- **About this task**:
Quote the entries below from the line with "s.env.schedule (exec i t)" through the line with "happens (log 7). -/", both ends included, and only those lines.

[Items from a data source]
***
-- ==== Sys2Proof/Machine/Step.lean ====
section
/-! DEFINITION. One step of the machine: one whole operation, atomic (R12, R69). -/

namespace Sys2Proof.Machine

/-- One step (R12): what happens next, as `nextEvent` says. -/
def step (s : State) : Host.Outcome State Fault Refusal :=
  match nextEvent s with
  | .rest => .next s
  | .run i t => settle s.env.schedule (exec i t)
  | .masked t => .next t
  | .reject e => .refused (.undecodable e)

/-- `s` with a table word's instruction as the next thing that happens (log 7). -/
def State.withFetchWord (s : State) (nbits w : Nat) : State := withTableWord s nbits w

end Sys2Proof.Machine
end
***
- **Response**:
  | .run i t => settle s.env.schedule (exec i t)
  | .masked t => .next t
  | .reject e => .refused (.undecodable e)

/-- `s` with a table word's instruction as the next thing that happens (log 7). -/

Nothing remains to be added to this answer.